Industry officials say the codes are too long and varied to put into insurance claims. AdvaMed says hospitals would have to invest in new bar code scanners and come up with ways to accurately transmit the data to payers. The American Medical Association says reporting UDIs in insurance claims would be cost prohibitive and insufficient for detecting widespread problems.
Organizations including Centers for Medicare and Medicaid Services and the Medicare Payment Advisory Commission have supported adding a short section of the UDI known as the "device identifier," or DI, to Medicare claims forms.
The full UDI, however, can run to 75 characters and comes in three different formats used by three different standards organizations. The full code contains not just model numbers, but batch and lot numbers, dates of manufacture and other information that would identify which specific devices are affected by problems.
AdvaMed Associate Vice President Zach Rothstein, who advocates on medical device regulation involving the FDA, said researchers who use just snippets of the UDI codes may draw inaccurate conclusions about devices that could negatively affect both medical device makers and patients.
"Think about all the food recalls where you go to your freezer and say, 'Well, was this done in that time frame and in that plant?' And the news gives you the code. It's not just this was Tyson chicken," he said. "Without [the full serial number], you just don't know."
Advocates say patient safety would benefit from the added transparency, dismissing arguments that it's too difficult or expensive. Ben Moscovitch, manager, health information technology at Pew Charitable Trusts, noted that the FDA's Sentinel program to root out problems with prescription drugs is based largely on claims data, which incorporates 10-digit National Drug Codes.
"Many of the safety challenges that occur with devices occur across the entire product line," Moscovitch said, "and to evaluate the safety of products in that capacity requires only the brand and model of the device, and not the production information that is included in the [full UDI]."

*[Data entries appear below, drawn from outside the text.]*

-- ==== Sys2Proof/Machine/DisplayDraw.lean ====
section
/-! DEFINITION. Display instructions (44_display.md R140 to R142): the loops of R142 over rows and columns, carrying the
display and the collision seen so far. -/

namespace Sys2Proof.Machine

/-- `CLS` (R140): every cell off, no flag. -/
def execCls (s : State) : Host.Outcome State Fault Refusal := .next (s.setDisplay Display.blank)

/-- One set sprite pixel at column `cx`, row `cy`: clipped outside the grid; a cell that goes from on to off is a
collision (R142). -/
def drawPixel (cy cx : Nat) (p : Display × Bool) : Display × Bool :=
  if cy < 32 ∧ cx < 64 then (p.1.toggle cy cx, p.2 || p.1.cell cy cx) else p

/-- Columns 0 to `n - 1` of one sprite row, in ascending order; a clear bit is transparent (R141, R142). -/
def drawColumns (row : Byte) (cy x0 n : Nat) (p : Display × Bool) : Display × Bool :=
  match n with
  | 0 => p
  | n + 1 =>
    if spritePixel row n then drawPixel cy (x0 + n) (drawColumns row cy x0 n p) else drawColumns row cy x0 n p

/-- Rows 0 to `n - 1` of a sprite at `I`, in ascending order (R142). -/
def State.drawRows (s : State) (x0 y0 n : Nat) (p : Display × Bool) : Display × Bool :=
  match n with
  | 0 => p
  | n + 1 => drawColumns (s.readByte (s.base + n)) (y0 + n) x0 8 (s.drawRows x0 y0 n p)

/-- `DRW Vx, Vy, n` (R142): the anchor is read before the flag is written, which happens on every execution (D7). -/
def execDrw (x y : Reg) (n : Fin 16) (s : State) : Host.Outcome State Fault Refusal :=
  let drawn := s.drawRows (s.anchorX x) (s.anchorY y) n.val (s.fb, false)
  .next ((s.setDisplay drawn.1).setFlag drawn.2)

end Sys2Proof.Machine
end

The three companies that made the recalled or defective heart devices that led to $1.5 billion in Medicare spending documented in the inspector general's report — Boston Scientific, Medtronic and St. Jude Medical owner Abbott Laboratories — all declined to comment for this story.
Asked whether the medical device companies' opposition to including UDIs in Medicare-claims forms was related to financial concerns like lost sales or increased litigation, May noted that product recalls are already costly.
"From a litigation perspective, I think malpractice attorneys are very aggressive in a lot of ways, and this just becomes one additional data source," May said. "But if you've got a product that is recalled, my guess is the company is already feeling a financial impact because it's a product that they've had to recall."